In an ideal world, we wouldn't even have to take on extra work or have a day job that isn't our true passion. Nevertheless, if you have an idea that feels worthwhile, now's as good a time as any to get the ball rolling. (Or not! No one should feel pressure to be productive with every moment of their day.)

Obviously, the pandemic has afforded many folks in the industry some extra time to pursue a new idea or take something they'd already dipped their toes into a little more seriously. It's also forced many of us to consider that our day jobs may not be as secure as we once thought. But having an idea and turning it into something real are two very different things. How do you make that jump?

To find out, we turned to three people from our extended fashion universe who did it, all while fulfilling the responsibilities of their day jobs.

Pre-pandemic, Vogue.com Senior Fashion Writer Liana Satenstein debuted her closet clean-out service, Schmatta Shrink, after she helped Sally Singer streamline her wardrobe. Word spread throughout Vogue and beyond of her closet-therapy abilities and, as we settled into our lives in quarantine, she started inviting fashion-industry friends onto Instagram Live for weekly #Neverworns, a sort of show-and-tell/interview hybrid where she advises stylish guests on whether or not they should keep certain rare designer goods.

Also pre-pandemic, Tembe Denton-Hurst, a staff writer at New York Magazine's shopping vertical The Strategist and former Nylon beauty editor, asked her aspiring-chef girlfriend Connay Bratton (a teacher by day) to make biscuits. She obliged, repeatedly, tweaking and improving the recipe every time. Denton-Hurst started inviting friends and family over to try the biscuits, recording their reactions — visual proof of the biscuits' overwhelming deliciousness — and then sharing them on Instagram. Her DMs quickly flooded with biscuit requests. She and Bratton did their first delivery drop at the very beginning of lockdown. They took a break for the summer, but then returned full steam ahead with Sundays Only (that's when they make and deliver orders), sometimes making, packing and delivering over 70 orders in one day throughout the boroughs.

Los Angeles-based fashion publicist Cory Sargeant started her side business, Lady Sargeant — through which she sold estate sale-sourced vintage jewelry on Etsy — five years ago, when she was working at an agency. She's since branched out and opened her own PR company, while Lady Sargeant has evolved to include hats and sweatshirts with her own artwork on them. Now, she's gearing up to launch a new product she's been working on in quarantine: Say It Do It, an aesthetically pleasing truth-or-dare-inspired card game "for the conscious gamer," as she puts it.

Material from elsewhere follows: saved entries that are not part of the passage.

theorem witness_LossAndReturnConvertClaims :
    ((∃ f : CraneFrame, Instr.resume 0 true = f.instr 0 true ∧ (∀ r, f = .report r → r.slew < 3600) ∧
      ∀ b, f = .book b → b.form ≤ 1) ∧
      streaky.resetLow = false ∧ (streaky.crane 0).link = some 0 ∧ streaky.membership 0 = .admitted ∧
      (streaky.crane 0).streak = true ∧ (streaky.cell 1).standing.holder = some 0 ∧
      (streaky.cell 0).standing.holder ≠ some 0 ∧ streaky.footprint 0 0 ≠ none) ∧
      (((cellIn (.held 0 .lost none) []).cell 0).standing.holder = some 0 ∧
        (cellIn (.held 0 .lost none) []).relation 0 0 = .outside) ∧
      (((back .calm [] []).cell 0).standing = .held 0 .lost none ∧ (back .calm [] []).relation 0 0 ≠ .outside ∧
        ((back (.vane .clearing) [] []).windOf 0).state.isVane = true ∧ (back (.vane .clearing) [] []).hasJib 0 0 = true ∧
        ((back .calm [] []).windOf 0).state.isVane = false ∧ (back .calm [] [lift .lifting 1]).liftsOver 0 0 ∧
        ¬(back .calm [] []).liftsOver 0 0 ∧ ((back .calm [] []).cell 0).queue = [] ∧ ¬(back .calm [] []).barred 0 0 .free ∧
        (back .calm [] [rival]).barred 0 0 .free ∧ ¬(back .calm [] [rival]).liftsOver 0 0 ∧
        ((back .calm [⟨1, .booked⟩] []).cell 0).queue = ⟨1, .booked⟩ :: [] ∧ busy.tier .booked < busy.tier .free) ∧
      (((cellIn (.held 1 .free none) [⟨0, .lost⟩]).cell 0).queue = [⟨0, .lost⟩] ∧ (1 : CraneIx) ≠ 0 ∧
        ((cellIn (.held 1 .free none) [⟨0, .lost⟩]).cell 0).standing = .held 1 .free none ∧
        ((cellIn (.draining 1 .free) [⟨0, .lost⟩]).cell 0).standing = .draining 1 .free ∧
        (place 1 0 .near (cellIn (.draining 1 .free) [⟨0, .lost⟩])).relation 1 0 ≠ .outside ∧
        ¬(place 1 0 .near (cellIn (.draining 1 .free) [⟨0, .lost⟩])).barred 1 0 .free) ∧
      (busy.cell 0).standing.holder ≠ some 0 ∧ ∀ w ∈ (busy.cell 0).queue, w.crane = 0 → w.cls ≠ .lost := by
  refine ⟨⟨⟨.resume, rfl, by simp, by simp⟩, by decide +kernel⟩, ?_⟩
  unfold Device.liftsOver Device.barred
  and_intros <;> decide +kernel

/-- Crane records at the bounds of the quality rule: degrade count 5, clear count 1. -/
def judged (q : Quality) (n : Nat) : Device := yard.setCrane 0 ⟨.admitted, q, n, 0, false, some 0, none, some 0⟩

theorem witness_RosterTimersExpire :
    yard.resetLow = false ∧ ((judged .good 5).crane 0).joinWait = some 0 ∧ (yard.crane 9).joinWait ≠ some 0 ∧
      (busy.crane 0).link ≠ some 0 ∧ (busy.crane 0).qualityTimer ≠ some 0 ∧
      ((judged .good 5).crane 0).qualityTimer = some 0 ∧
      yard.plan.site.degradeCount ≤ ((judged .good 5).crane 0).errored ∧ ((judged .good 5).crane 0).quality = .good ∧
      ((judged .degraded 5).crane 0).quality = .degraded ∧
      ((judged .degraded 1).crane 0).errored < yard.plan.site.degradeCount ∧
      ((judged .degraded 1).crane 0).errored ≤ yard.plan.site.clearCount ∧
      ((judged .degraded 4).crane 0).errored < yard.plan.site.degradeCount ∧
      yard.plan.site.clearCount < ((judged .degraded 2).crane 0).errored := by
  decide +kernel

theorem witness_LeaveFollowsTheTable :
    (⟨busy, []⟩ : State).hears 0 true ∧ (∀ k, (busy.cell k).standing.holder ≠ some 0) ∧
      (∀ b ∈ busy.bookings, b.crane = 0 → b.state ≠ .lifting ∧ b.state ≠ .holdLower) ∧
      (∃ k, ((stand 47 (.granted 0 .free 1) [] busy).cell k).standing.holder = some 0) ∧
      (∃ b ∈ ({ busy with bookings := [lift .holdLower 1] } : Device).bookings, b.crane = 0 ∧
        (b.state = .lifting ∨ b.state = .holdLower)) ∧
      (∀ k, (busy.cell k).standing.holder ≠ some 0 ∧ 0 ∉ (busy.cell k).intruders) ∧
      yard.membership 0 = .absent ∧ (join .joining 0 yard).membership 0 = .joining ∧
      (join .lost 0 yard).membership 0 = .lost :=
  ⟨hears_busy, by decide +kernel⟩

theorem witness_DetachRemovesTheCrane :
    (⟨busy, []⟩ : State).takesCommands ∧ 10 ≤ 10 ∧ busy.membership 9 = .absent ∧ busy.membership 0 ≠ .absent ∧
      ∀ k, (busy.cell k).lawful ∧ 0 ∉ (busy.cell k).intruders := by
  have h : ∀ k, busy.cell k = CellClaim.reset := by decide +kernel
  refine ⟨takes_busy, by decide, by decide +kernel, by decide +kernel, fun k => ?_⟩
  rw [h]
  simp [CellClaim.lawful, CellClaim.reset, Standing.holder]

theorem hears_cellIn (x : Standing) (q : List Waiter) : (⟨cellIn x q, []⟩ : State).hears 0 true := ⟨rfl, rfl, rfl⟩

theorem witness_RefusedClaimsChangeNothing :
    (⟨busy, []⟩ : State).hears 0 true ∧ yard.resetLow = false ∧ yard.membership 0 ≠ .admitted ∧ 48 ≤ 48 ∧
      (3 : Nat) ≠ 2 ∧ (3 : Nat) ≠ 4 ∧ (47 : CellIx).val = 47 ∧ 4 = ClaimClass.free.code ∧ 2 = ClaimClass.emergency.code ∧
      busy.footprint 0 47 = none ∧ busy.footprint 0 1 ≠ none ∧ busy.protectedCell 1 = true ∧ busy.tier .emergency ≠ 0 ∧
      busy.footprint 0 0 ≠ none ∧ busy.protectedCell 0 = false ∧
      ({ busy with bookings := [{ lift .opened 1 with crane := 1 }] } : Device).reservedAgainst 0 0 = true ∧
      busy.tier .booked < busy.tier .free :=
  ⟨hears_busy, by decide +kernel⟩

/-- Crane 1, NEAR cell 0, with the cell in a standing and a queue. -/
def other (x : Standing) (q : List Waiter) : Device := place 1 0 .near (cellIn x q)

/-- Crane 0 with auto-claims on, and a plan in which EMERGENCY and FREE have one tier. -/
def autoYard (x : Standing) : Device :=
  { cellIn x [] with plan := { plan with
    site := { Site.defaults with tierEmergency := 3 }, cranes := plan.cranes.set 0 { mast with autoClaim := 1 } } }

theorem witness_ClaimIsGrantedOrWaits :
    ((⟨busy, []⟩ : State).hears 0 true ∧ busy.footprint 0 0 ≠ none ∧ busy.protectedCell 0 = false ∧
      ¬(busy.reservedAgainst 0 0 = true ∧ busy.tier .booked < busy.tier .free) ∧ busy.tier .free ≠ 0 ∧
      busy.tier .emergency ≠ 0 ∧ (busy.cell 0).standing = .free ∧ (busy.cell 0).queue = []) ∧
      ((⟨other (.held 1 .booked none) [], []⟩ : State).hears 0 true ∧
        ((other (.held 1 .booked none) []).cell 0).standing = .held 1 .booked none ∧ (1 : CraneIx) ≠ 0 ∧
        ((other (.held 1 .booked none) []).cell 0).queue = [] ∧ (other (.held 1 .booked none) []).relation 1 0 ≠ .outside ∧
        ¬((other (.held 1 .booked none) []).reservedAgainst 1 0 = true ∧ busy.tier .booked < busy.tier .booked) ∧
        busy.tier .emergency < busy.tier .booked ∧ busy.tier .booked ≤ busy.tier .free) ∧
      (((⟨cellIn (.granted 0 .free 1) [], []⟩ : State).hears 0 true ∧
          (⟨autoYard (.granted 0 .free 1), []⟩ : State).hears 0 true) ∧
        ¬busy.barred 0 0 .emergency ∧ busy.tier .emergency < busy.tier .free ∧
        (autoYard .free).tier .emergency = (autoYard .free).tier .free ∧
        ((cellIn (.granted 0 .free 1) []).cell 0).standing = .granted 0 .free 1 ∧
        ((cellIn (.granted 0 .free 1) []).cell 0).queue = [] ∧
        ((place 0 0 .near (cellIn (.held 0 .free none) [])).cell 0).standing = .held 0 .free none ∧
        (place 0 0 .near (cellIn (.held 0 .free none) [])).relation 0 0 ≠ .outside ∧
        ((other (.held 1 .booked none) [⟨0, .free⟩]).cell 0).queue = [⟨0, .free⟩] ∧
        ((other (.held 1 .booked none) [⟨0, .free⟩]).cell 0).standing = .held 1 .booked none ∧
        ¬(other (.held 1 .booked none) [⟨0, .free⟩]).barred 1 0 .booked ∧
        ((cellIn (.granted 1 .free 1) []).cell 0).standing = .granted 1 .free 1 ∧
        ¬(cellIn (.granted 1 .free 1) []).barred 1 0 .free ∧ busy.tier .free ≤ busy.tier .free) ∧
      (((autoYard .free).profile 0).autoClaim = 1 ∧ (∃ r, (autoYard .free).cellRec 0 = some r ∧ r.kind = 0) ∧
        ((autoYard .free).cell 0).standing.holder ≠ some 0 ∧ (∀ w ∈ ((autoYard .free).cell 0).queue, w.crane ≠ 0) ∧
        0 ∉ ((autoYard .free).cell 0).inhibit ∧ ¬(autoYard .free).liftsOver 0 0 ∧
        ({ autoYard .free with bookings := [lift .holdLower 1] } : Device).liftsOver 0 0 ∧
        ¬(autoYard .free).barred 0 0 .free ∧ ((autoYard .free).cell 0).standing = .free ∧
        ((autoYard .free).cell 0).queue = [] ∧ (busy.profile 0).autoClaim ≠ 1) := by
  refine ⟨⟨hears_busy, by decide +kernel⟩, ⟨⟨rfl, rfl, rfl⟩, by decide +kernel⟩, ⟨⟨⟨rfl, rfl, rfl⟩, ⟨rfl, rfl, rfl⟩⟩, ?_⟩, ?_⟩
  · unfold Device.barred; and_intros <;> decide +kernel
  · refine ⟨by decide +kernel, ⟨sector 0, rfl, rfl⟩, ?_⟩
    unfold Device.liftsOver Device.barred
    and_intros <;> decide +kernel

/-- Cell 0 given on: to a waiter, or to an intruder that stands INSIDE. -/
def intruded : Device := (place 1 0 .inside busy).setCell 0 { CellClaim.reset with standing := .held 0 .free (some 0), intruders := [1], intruded := true }

theorem witness_ReleaseGivesUpTheStanding :
    ((⟨busy, []⟩ : State).hears 0 true ∧ (⟨cellIn (.held 0 .free none) [], []⟩ : State).hears 0 true ∧
      (⟨cellIn (.draining 1 .booked) [⟨0, .free⟩], []⟩ : State).hears 0 true) ∧
      yard.membership 0 ≠ .admitted ∧ 48 ≤ 48 ∧ (busy.cell 0).standing.holder ≠ some 0 ∧
      (∀ w ∈ (busy.cell 0).queue, w.crane ≠ 0) ∧
      ((cellIn (.held 0 .lost none) []).cell 0).standing.cls = some .lost ∧
      ((cellIn (.held 0 .free none) []).cell 0).standing.holder = some 0 ∧
      ((cellIn (.held 0 .free none) []).cell 0).standing.cls = some .free ∧
      (place 0 0 .inside (cellIn (.held 0 .free none) [])).relation 0 0 = .inside ∧
      (cellIn (.held 0 .free none) []).relation 0 0 ≠ .inside ∧
      ((cellIn (.held 0 .free none) [⟨1, .booked⟩]).cell 0).queue = [⟨1, .booked⟩] ∧ busy.tier .booked ≠ 0 ∧
      ¬(busy.reservedAgainst 1 0 = true ∧ busy.tier .booked < busy.tier .booked) ∧
      (intruded.cell 0).intruders = 1 :: [] ∧ freePasses intruded 1 0 = true ∧ intruded.relation 1 0 = .inside ∧
      ((cellIn (.draining 1 .booked) [⟨0, .free⟩]).cell 0).queue = [⟨0, .free⟩] ∧ (1 : CraneIx) ≠ 0 ∧
      ((cellIn (.draining 1 .booked) [⟨0, .free⟩]).cell 0).standing = .draining 1 .booked ∧
      ((cellIn (.held 1 .booked none) [⟨0, .booked⟩]).cell 0).standing = .held 1 .booked none ∧
      (place 1 0 .near (cellIn (.draining 1 .booked) [⟨0, .free⟩])).relation 1 0 ≠ .outside ∧
      ¬(busy.reservedAgainst 1 0 = true ∧ busy.tier .booked < busy.tier .booked) :=
  ⟨⟨hears_busy, hears_cellIn _ _, hears_cellIn _ _⟩, by decide +kernel⟩

/-- A relation entry of cell 0. -/
def entry (x : Relation) : RelEntry := ⟨0, x, none, none, none, none, none⟩

theorem witness_ReportsAndTimersMoveTheCell :
    (busy.resetLow = false ∧ ((cellIn (.granted 0 .free 0) []).cell 0).standing = .granted 0 .free 0 ∧
      ((cellIn (.held 0 .free (some 0)) []).cell 0).standing = .held 0 .free (some 0) ∧
      (busy.cell 47).standing = .free ∧ (intruded.cell 0).standing = .held 0 .free (some 0) ∧
      (intruded.cell 0).intruders = 1 :: [] ∧ freePasses intruded 1 0 = true ∧ intruded.relation 1 0 = .inside) ∧
      ((entry .inside).now = .inside ∧ (entry .near).now ≠ .inside ∧ (entry .outside).now = .outside ∧
        ((cellIn (.granted 0 .booked 1) []).cell 0).standing = .granted 0 .booked 1 ∧
        ((cellIn (.held 0 .free (some 5)) []).cell 0).standing = .held 0 .free (some 5)) ∧
      ((cellIn (.held 0 .free (some 5)) []).relation 0 0 = .outside ∧ ¬(cellIn (.held 0 .free (some 5)) []).barred 0 0 .free ∧
        (∀ w ∈ ((cellIn (.held 0 .free (some 5)) []).cell 0).queue.head?, busy.tier .free ≤ busy.tier w.cls) ∧
        ({ cellIn (.held 0 .booked none) [] with bookings := [lift .lifting 1] } : Device).liftsOver 0 0 ∧
        ((cellIn (.held 0 .free none) []).cell 0).standing = .held 0 .free none ∧
        (cellIn (.held 0 .free none) []).lingerTicks 0 ≠ 0 ∧ (stand 47 (.held 0 .free none) [] busy).lingerTicks 47 = 0 ∧
        ((stand 47 (.held 0 .free none) [] busy).cell 47).standing = .held 0 .free none) ∧
      ((cellIn (.draining 0 .free) [⟨1, .booked⟩]).cell 0).standing = .draining 0 .free ∧
      ((intruded.cell 0).standing.holder ≠ some 1 ∧ 1 ∈ (intruded.cell 0).intruders ∧ 0 ∉ (busy.cell 0).intruders ∧
        (busy.cell 0).standing = .free ∧ freePasses busy 0 0 = true ∧ (busy.cell 0).queue = [] ∧
        (place 0 0 .inside busy).relation 0 0 = .inside ∧ (busy.cell 0).standing.holder ≠ some 0 ∧
        ((cellIn (.held 1 .free none) []).cell 0).standing ≠ .free) := by
  unfold Device.barred Device.liftsOver
  and_intros <;> decide +kernel

/-- A window request for cell 0, ten seconds ahead, of the shortest length. -/
def request60 : BookReq := ⟨0, 1010, 1070, 2, 255, [0]⟩

/-- A request behind booking 7, of the greatest length. -/
def behind7 : BookReq := ⟨1, 7, 14400, 0, 1, [0]⟩

/-- Booking 7 still to begin. -/
def ahead : Device := { busy with bookings := [{ lift .pending 1 with window := some (1001, 2000), reservedStart := 1001 }], nextId := 65535 }

theorem witness_BookInsertsARecord :
    ((⟨busy, []⟩ : State).hears 0 true ∧ (⟨ahead, []⟩ : State).hears 0 true ∧ (⟨busy, []⟩ : State).takesCommands ∧
      (⟨ahead, []⟩ : State).takesCommands) ∧
      nothingDue 1000 busy.bookings ∧ nothingDue 1000 ahead.bookings ∧
      sail? request60.sail = some .s ∧ sail? behind7.sail = some .l ∧ 1 ≤ behind7.cycles ∧ request60.cycles ≤ 255 ∧
      busy.clock.siteTime = some 1000 ∧ request60.path = [(0 : CellIx)].map (fun k => k.val) ∧
      behind7.path = [(0 : CellIx)].map (fun k => k.val) ∧ [(0 : CellIx)].length ≤ 8 ∧ [(0 : CellIx)].Nodup ∧
      (∀ k ∈ [(0 : CellIx)], busy.footprint 0 k ≠ none) ∧ ahead.bookings.length < 64 ∧ request60.form = 0 ∧
      request60.first < request60.second ∧ 60 ≤ request60.second - request60.first ∧
      request60.second - request60.first ≤ 14400 ∧ 1000 < request60.first ∧
      (∀ x ∈ busy.bookings, overlap request60.first request60.second x.reservedStart x.reservedEnd = true →
        x.crane ≠ 0 ∧ ∀ k ∈ [(0 : CellIx)], k ∉ x.path) ∧
      ({ request60 with first := 1000, second := 1060 } : BookReq).first ≤ 1000 ∧ 1000 < 1060 ∧ 60 ≤ 1060 - 1000 ∧
      (behind7.form = 1 ∧ (∃ p, ahead.booking behind7.first = some p ∧ p.crane = 0 ∧ p.succ = none ∧
        60 ≤ behind7.second ∧ behind7.second ≤ 14400 ∧ 1000 < p.reservedEnd + behind7.second ∧
        ∀ x ∈ ahead.bookings, conflictsWith 0 p.reservedStart (p.reservedEnd + behind7.second) [0]
          (chainBack (ahead.bookings.length + 1) ahead.bookings p.id) x = false)) ∧
      busy.planState = .active ∧ (busy.profile 0).present = 1 := by
  refine ⟨⟨hears_busy, ⟨rfl, rfl, rfl⟩, takes_busy, ?_⟩, ?_, ?_, ?_⟩
  · unfold State.takesCommands; decide +kernel
  · intro b h; cases h
  · intro b h
    cases List.mem_singleton.1 h
    exact ⟨by decide, fun e h => by cases h; decide, fun _ x h => by cases h; decide⟩
  · repeat' apply And.intro
    all_goals decide +kernel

If you have a million-dollar idea or a hobby you'd like to turn into more, let them be your inspiration — and your guides. Check out their advice, below.

Just start

The most common piece of advice from those I spoke with was something that most entrepreneurs will tell you, but that doesn't make it any less true: Stop thinking about doing it and just start.

"This is the exact Schmatta analogy that I use — you can spend all day thinking about cleaning your room and [think,] 'Put that there, get rid of that thing, do The RealReal pickup,'" says Satenstein. "You can think about all these things and that's amazing but it's never gonna get done unless you do it so just do it. If it doesn't work, then great, but probably it will work if you just keep doing it."

Be passionate about what you're doing

There are two things are absolutely required for a side hustle, and those are time and energy. So, pursue something that naturally inspires you to turn off "Below Deck" and get to work during off-hours.

"You gotta really love it and have to be doing it for a reason other than, 'I just wanna start a business,'" Denton-Hurst explains. "You have to be clear about what you're doing, why you're doing it and just do it your own way."

"Listen to your body's response to it," advises Sargeant. "If it feels like something that you're really energized by and you have that force behind you... I find that I will make the time for something that lights me up that way."

"How can you dedicate time to something you're not passionate about it just doesn’t compute," Satenstein argues. "For this, I'm super passionate about it so all my energy comes naturally, which is crazy 'cause I've always felt low-energy just in general, but this is sort of a natural thing for me."

Get very organized

Energy isn't always enough to keep up with every task required of a day job and a side hustle — organization is key.

One thing that works for Sargeant is treating her own brand as she would one of her PR clients. "Each morning I write down each client and what work I need to get done for the week, so I added in Lady Sargeant," she says. "That's really helped me stay on track, having more structure around it, because I was finding at the beginning I wasn't putting enough time into it." Sargeant does have the advantage of being self-employed and thus having some flexibility with how she chooses to structure her day or week.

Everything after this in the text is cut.